### Instructions to follow
Up to and including the line that contains "the payload of", reproduce every line exactly, beginning with the first line below.

Records contained in a dataset:
-- ==== Sys2Proof/Machine/State.lean ====
section
/-! DEFINITION. The state of the module as plain data: every piece of state the spec names (INVENTORY.md, State, cites the rule of
each), the faults and refusals of the model, and the state after reset. Keys: cluster `ck` = 64·die + cluster, core key =
16·ck + core, bank key = 5·core key + bank. -/

namespace Sys2Proof.Machine

/-- Why the machine stops with a fault. No behaviour of the spec does. -/
inductive Fault where
  /-- Raised by nothing: every trap of the spec is taken as a next state (R338). Safe. -/
  | never
  deriving DecidableEq, Repr

/-- Why the machine refuses a step. -/
inductive Refusal where
  /-- Raised by an arm of `exec` whose instruction has no meaning yet. Safe: no claim about a next state holds of it. -/
  | notModelled (mnemonic : String)
  deriving DecidableEq, Repr

/-! ## Memory accesses that wait -/

/-- A page as the fault buffer names it (R114): job, table level of the not-present entry, and index of the page at that level. -/
structure PageKey where
  job : Nat
  lvl : Nat
  idx : Nat
  deriving DecidableEq, Repr, Inhabited

/-- Where the data of a load goes: a scalar register, sign-extended or not (R82); these elements of w bits of a vector register (R217); the payload of
the buffered send at position `k` of the activation's effects (R195, R350). -/
inductive LoadDest where
  | x (r : Nat) (sx : Bool)
  | v (r w : Nat) (els : NSet)
  | pay (k : Nat)
  deriving DecidableEq, Repr, Inhabited

/-- One aligned access of a load: the element or word it gives, and its data with their poison once it is performed. -/
structure LoadPart where
  el : Nat
  got : Option (Nat × Bool)
  deriving DecidableEq, Repr, Inhabited

/-- An outstanding load of an activation (R121, R350): its number, destination, bytes of each part, whether it is an acquire (R142, edge 2),
whether it was issued in service mode, whose x1 to x7 are other registers (R88, R338), its parts. -/
structure Outst where
  id : Nat
  dest : LoadDest
  n : Nat
  acq : Bool
  svc : Bool
  parts : List LoadPart
  deriving DecidableEq, Repr, Inhabited

/-- What a waiting activation waits for (R158); a steal names the bank and slot that its answer frees (R184), a fence whether its scope is dom
(R154). -/
inductive Wait where
  | none
  | counter (rd c t : Nat)
  | sleep
  | pub (rd g w : Nat)
  | steal (rd bk slot : Nat)
  | fence (dom : Bool)
  | parked (pg : PageKey) (die va kind reg size : Nat)
  | debug
  deriving DecidableEq, Repr, Inhabited

/-- The states of a bank (R158). -/
inductive BankSt where
  | free | running | waiting
  deriving DecidableEq, Repr, Inhabited

/-! ## Messages and effects -/

/-- A message: header doublewords (R178, R179, R99), payload words and their poison. -/
structure Msg where
  h0 : W64
  h1 : W64
  pay : List W64
  pois : List Bool
  deriving DecidableEq, Repr, Inhabited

### Response
-- ==== Sys2Proof/Machine/State.lean ====
section
/-! DEFINITION. The state of the module as plain data: every piece of state the spec names (INVENTORY.md, State, cites the rule of
each), the faults and refusals of the model, and the state after reset. Keys: cluster `ck` = 64·die + cluster, core key =
16·ck + core, bank key = 5·core key + bank. -/

namespace Sys2Proof.Machine

/-- Why the machine stops with a fault. No behaviour of the spec does. -/
inductive Fault where
  /-- Raised by nothing: every trap of the spec is taken as a next state (R338). Safe. -/
  | never
  deriving DecidableEq, Repr

/-- Why the machine refuses a step. -/
inductive Refusal where
  /-- Raised by an arm of `exec` whose instruction has no meaning yet. Safe: no claim about a next state holds of it. -/
  | notModelled (mnemonic : String)
  deriving DecidableEq, Repr

/-! ## Memory accesses that wait -/

/-- A page as the fault buffer names it (R114): job, table level of the not-present entry, and index of the page at that level. -/
structure PageKey where
  job : Nat
  lvl : Nat
  idx : Nat
  deriving DecidableEq, Repr, Inhabited

/-- Where the data of a load goes: a scalar register, sign-extended or not (R82); these elements of w bits of a vector register (R217); the payload of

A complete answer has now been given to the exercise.